PS the four byte versions always take half the time as others and is also a source of confusion

Upvotes: 1

Views: 901

Answers (3)

T.C.
T.C.

Reputation: 137395

This question is a lot more interesting than it first appears (for some definition of "interesting"). It looks like you've found a compiler bug (or intentional nonconformance), but it isn't quite the one you are expecting.

According to the standard, one of your foo calls has undefined behavior, and the other two are ill-formed. I'll first explain what should happen; the relevant standard quotes can be found after the break. For our purposes, we can just analyze the simple expression statement a, a, a; given volatile T a;.

a, a, a in this expression statement is a discarded-value expression ([stmt.expr]/p1). The type of the expression a, a, a is the type of the right operand, which is the id-expression a, or volatile T; since a is an lvalue, so is the expression a, a, a ([expr.comma]/p1). Thus, this expression is an lvalue of a volatile-qualified type, and it is a "comma expression where the right operand is one of these expressions" - in particular, an id-expression - and therefore [expr]/p11 requires the lvalue-to-rvalue conversion be applied to the expression a, a, a. Similarly, inside a, a, a, the left expression a, a is also a discarded-value expression, and inside this expression the left expression a is also a discarded-value expression; similar logic shows that [expr]/p11 requires the lvalue-to-rvalue conversion be applied to both the result of the expression a, a and the result of the expression a (the leftmost one).

If T is a class type (either threeBytes or fourBytes), applying the lvalue-to-rvalue conversion entails creating a temporary by copy-initialization from the volatile lvalue a ([conv.lval]/p2). However, the implicitly declared copy constructor always takes its argument by a non-volatile reference ([class.copy]/p8); such a reference cannot bind to a volatile object. Therefore, the program is ill-formed.

If T is int, then applying the lvalue-to-rvalue conversion yields the value contained in a. However, in your code, a is never initialized; this evaluation therefore produces an indeterminate value, and per [dcl.init]/p12, results in undefined behavior.


Standard quotes follows. All are from C++14:

[expr]/p11:

In some contexts, an expression only appears for its side effects. Such an expression is called a discarded-value expression. The expression is evaluated and its value is discarded. The array-to-pointer (4.2) and function-to- pointer (4.3) standard conversions are not applied. The lvalue-to-rvalue conversion (4.1) is applied if and only if the expression is a glvalue of volatile-qualified type and it is one of the following:

  • ( expression ), where expression is one of these expressions,
  • id-expression (5.1.1),
  • [several inapplicable bullets omitted], or
  • comma expression (5.18) where the right operand is one of these expressions.

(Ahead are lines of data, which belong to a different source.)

-- ==== Sys2Proof/Machine/Admin.lean ====
section
/-!
DEFINITION. The commands of the hypervisor on partitions and ports: queue pairs, ASSIGN, PARTITION, KEYSLOT, REPLAY (R431), dirty
tracking and checkpoint (R436 to R439), partition reset (R440, R441), and windows (R446, R447).
-/
namespace Sys2Proof.Machine

-- Queue pairs (R275, R431)

/-- QP.CREATE: the queue pair is bound to a block and a plot position. -/
def execQpCreate (iss : Issuer) (m : Nat) (px py : BitVec 5) (peer : QpPeer) (s : State) : Host.Outcome State Fault Refusal :=
  let b := mcbAt s m
  command s iss (mayName s iss b.part)
    (if !b.v || decide (2 ^ b.wlog.toNat ≤ px.toNat) || decide (2 ^ b.hlog.toNat ≤ py.toNat) then complete s iss stBadField 0
     else
       let n := firstFree s.qps 0
       complete { s with qps := mapPut s.qps n ⟨m, px.toNat, py.toNat, peer⟩ } iss stOk (w64 n))

/-- QP.DESTROY. -/
def execQpDestroy (iss : Issuer) (qp : BitVec 24) (s : State) : Host.Outcome State Fault Refusal :=
  match mapFind s.qps qp.toNat with
  | none => command s iss true (complete s iss stBadField 0)
  | some q =>
    command s iss (mayName s iss (mcbAt s q.mcb).part) (complete { s with qps := mapErase s.qps qp.toNat } iss stOk 0)

-- Partitions

/-- ASSIGN (R428). -/
def execAssign (iss : Issuer) (ifc : Nat) (part : BitVec 4) (pasid : BitVec 20) (s : State) : Host.Outcome State Fault Refusal :=
  hypOnly s iss
    (if 4096 ≤ ifc ∨ !(partAt s part.toNat).exists_ then complete s iss stBadField 0
     else
       let s := s.updIfc ifc (fun x => { x with assigned := some (part, pasid) })
       complete (s.updPart part.toNat (fun p => { p with pasid := pasid })) iss stOk 0)

/-- Some context is bound, binding or suspended on an island (R103, R459). -/
def islandBusy (s : State) (island : Nat) : Bool :=
  s.mcbs.any (fun e => (e.2.state == 2 || e.2.state == 3 || e.2.state == 4 || e.2.state == 5) &&
    e.2.plot.any (fun k => islandOf k == island))

/-- The islands of a mask. -/
def islandsOf (mask : BitVec 16) : List Nat := (List.range 16).filter (fun i => mask.getLsbD i)

/-- A pool lies in another. -/
def poolWithin (a b : Nat × Nat) : Bool := a.2 == 0 || (decide (b.1 ≤ a.1) && decide (a.1 + a.2 ≤ b.1 + b.2))

/-- A mask leaves another partition that exists with no island (R103). -/
def takesLastIsland (s : State) (part : Nat) (mask : BitVec 16) : Bool :=
  s.parts.any (fun e => e.2.exists_ && e.1 != part &&
    (List.range 16).all (fun i => (islandAt s i).part != some (BitVec.ofNat 4 e.1) || mask.getLsbD i))

/-- PARTITION (R103, R431, R457, R465, R80, R81, R281). Each partition holds at least one island: a mask that is empty, or that takes
the last island of another partition, is refused; R103 names no status, and BADFIELD is the model's choice (DESIGN CHOICE). -/
def execPartition (iss : Issuer) (a : PartitionArgs) (s : State) : Host.Outcome State Fault Refusal :=
  let part := a.part.toNat
  hypOnly s iss
    (if a.islands = 0 ∨ takesLastIsland s part a.islands ∨ a.invport = 4791 ∨ !poolWithin a.savePool a.hbmPool ∨
        a.ingress.any (fun p => decide (4 < p.ipv4.length) || decide (4 < p.ipv6.length)) then complete s iss stBadField 0
     else
       let moved := (List.range 16).filter (fun i =>
         ((islandAt s i).part == some a.part) != a.islands.getLsbD i)
       if moved.any (islandBusy s) ∨ (islandsOf a.islands).any (fun i => !s.rdy.getLsbD (20 + i)) then complete s iss stBusy 0
       else
         let s := (List.range 16).foldl (fun s i =>
           if a.islands.getLsbD i then s.updIsland i (fun x => { x with part := some a.part })
           else if (islandAt s i).part = some a.part then s.updIsland i (fun x => { x with part := none }) else s) s
         let s := (List.range 32).foldl (fun s l =>
           if a.lanes.getLsbD l then s.updLane l (fun x => { x with part := some a.part })
           else if (laneAt s l).part = some a.part then s.updLane l (fun x => { x with part := none }) else s) s
         let s := a.macs.foldl (fun s p => s.updPort p.1 (fun x => { x with mac := p.2 })) s
         let keep := s.ingress.filter (fun e => e.part != a.part &&
           !a.ingress.any (fun p => p.port == e.pair.port && p.vlan == e.pair.vlan))
         let s := { s with ingress := keep ++ a.ingress.map (fun p => Ingress.mk p a.part) }
         let s := s.updPart part (fun p => { p with
           exists_ := true, invport := a.invport, slowPath := a.slowPath, gsramPool := a.gsramPool, hbmPool := a.hbmPool,
           savePool := a.savePool })
         complete s iss stOk 0)

/-- KEYSLOT (R52): two XTS keys in the low 512 bits and a GCM key above them, or an erasure. What the old keys encrypted stays under them
(R51). -/
def execKeyslot (iss : Issuer) (slot : BitVec 12) (keys : Option (BitVec 768)) (parts : BitVec 16) (s : State) :
    Host.Outcome State Fault Refusal :=
  hypOnly s iss
    (match keys with
     | none => complete { s with slots := mapErase s.slots slot.toNat } iss stOk 0
     | some k => complete { s with slots := mapPut s.slots slot.toNat ⟨field k 0 512, field k 512 256, parts⟩ } iss stOk 0)

/-- The blocks of masked partitions. -/
def maskedBlocks (s : State) (parts : BitVec 16) : List Nat :=
  (s.mcbs.filter (fun e => parts.getLsbD e.2.part.toNat)).map (·.1)

/-- REPLAY (R201): every parked access of every bound context of the masked partitions is sent again. -/
def execReplay (iss : Issuer) (parts : BitVec 16) (s : State) : Host.Outcome State Fault Refusal :=
  hypOnly s iss (complete ((maskedBlocks s parts).foldl replayPlot s) iss stOk 0)

-- Dirty tracking

/-- The controllers of GSRAM and HBM. -/
def controllers : List PtAgent :=
  [.gsramController 0, .gsramController 1] ++ (List.range 8).map .hbmController

/-- BITMAP.SWAP (R437): the switch time is 1,000 ns ahead. The first swap gives the places of the buffers. A swap while one is under way is BUSY
(DESIGN CHOICE: R437 does not say). -/
def execBitmapSwap (iss : Issuer) (bases : Option (Nat × Nat)) (s : State) : Host.Outcome State Fault Refusal :=
  hypOnly s iss
    (if s.dirtySwitch.isSome then complete s iss stBusy 0
     else if s.dirtyAt.isSome == bases.isSome then complete s iss stBadField 0
     else
       let at_ := s.pt + 1000
       { s with dirtyAt := s.dirtyAt.or bases, dirtySwitch := some at_, waiting := s.waiting ++ [.bitmap iss at_] })

/-- BITMAP_SWITCH_COMPLETE (R437): every controller's copy of package time has reached S, so that it writes into the new buffer alone. -/
def execBitmapSwitchComplete (s : State) : Host.Outcome State Fault Refusal :=
  .next (
    match s.dirtySwitch with
    | none => s
    | some at_ =>
      if controllers.any (fun a => decide (portPt s a < at_)) then s
      else
        let done := s.waiting.findSome? (fun w => match w with | .bitmap iss t => some (iss, t) | _ => none)
        let s := { s with
          dirtyOne := !s.dirtyOne, dirtySwitch := none
          waiting := s.waiting.filter (fun w => match w with | .bitmap _ _ => false | _ => true) }
        match done with
        | some (iss, t) => complete s iss stOk (w64 t)
        | none => s)

-- Checkpoint

/-- A binding that a freeze stops: the context goes back to where it was (R438). -/
def unbind (s : State) (m : Nat) : State :=
  let b := mcbAt s m
  if b.state ≠ 2 then s
  else
    let s := b.plot.foldl (fun s k => if (coreAt s k).bound = some m then s.updCore k Core.freed else s) s
    match b.inv with
    | none => s
    | some i =>
      if b.saved.isEmpty then s.updMcb m (fun b => { b with state := 1, inv := none })
      else s.updMcb m (fun b => { b with state := 5, inv := some { i with stage := .search } })

/-- Pre-emption of every BOUND context of a list, or none where the save pool cannot hold every image (R438). -/
def preemptAll : List Nat → State → Option State
  | [], s => some s
  | m :: rest, s =>
    if (mcbAt s m).state = 3 then
      match requestPreempt s m with
      | none => none
      | some t => preemptAll rest t
    else preemptAll rest s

[ Note: Using an overloaded operator causes a function call; the above covers only operators with built-in meaning. If the lvalue is of class type, it must have a volatile copy constructor to initialize the temporary that is the result of the lvalue-to-rvalue conversion. —end note ]

[expr.comma]/p1:

A pair of expressions separated by a comma is evaluated left-to-right; the left expression is a discarded-value expression (Clause 5) [...] The type and value of the result are the type and value of the right operand; the result is of the same value category as its right operand [...].

[stmt.expr]/p1:

Expression statements have the form

expression-statement:
    expression_opt;

The expression is a discarded-value expression (Clause 5).

[conv.lval]/p1-2:

1 A glvalue (3.10) of a non-function, non-array type T can be converted to a prvalue. If T is an incomplete type, a program that necessitates this conversion is ill-formed. If T is a non-class type, the type of the prvalue is the cv-unqualified version of T. Otherwise, the type of the prvalue is T.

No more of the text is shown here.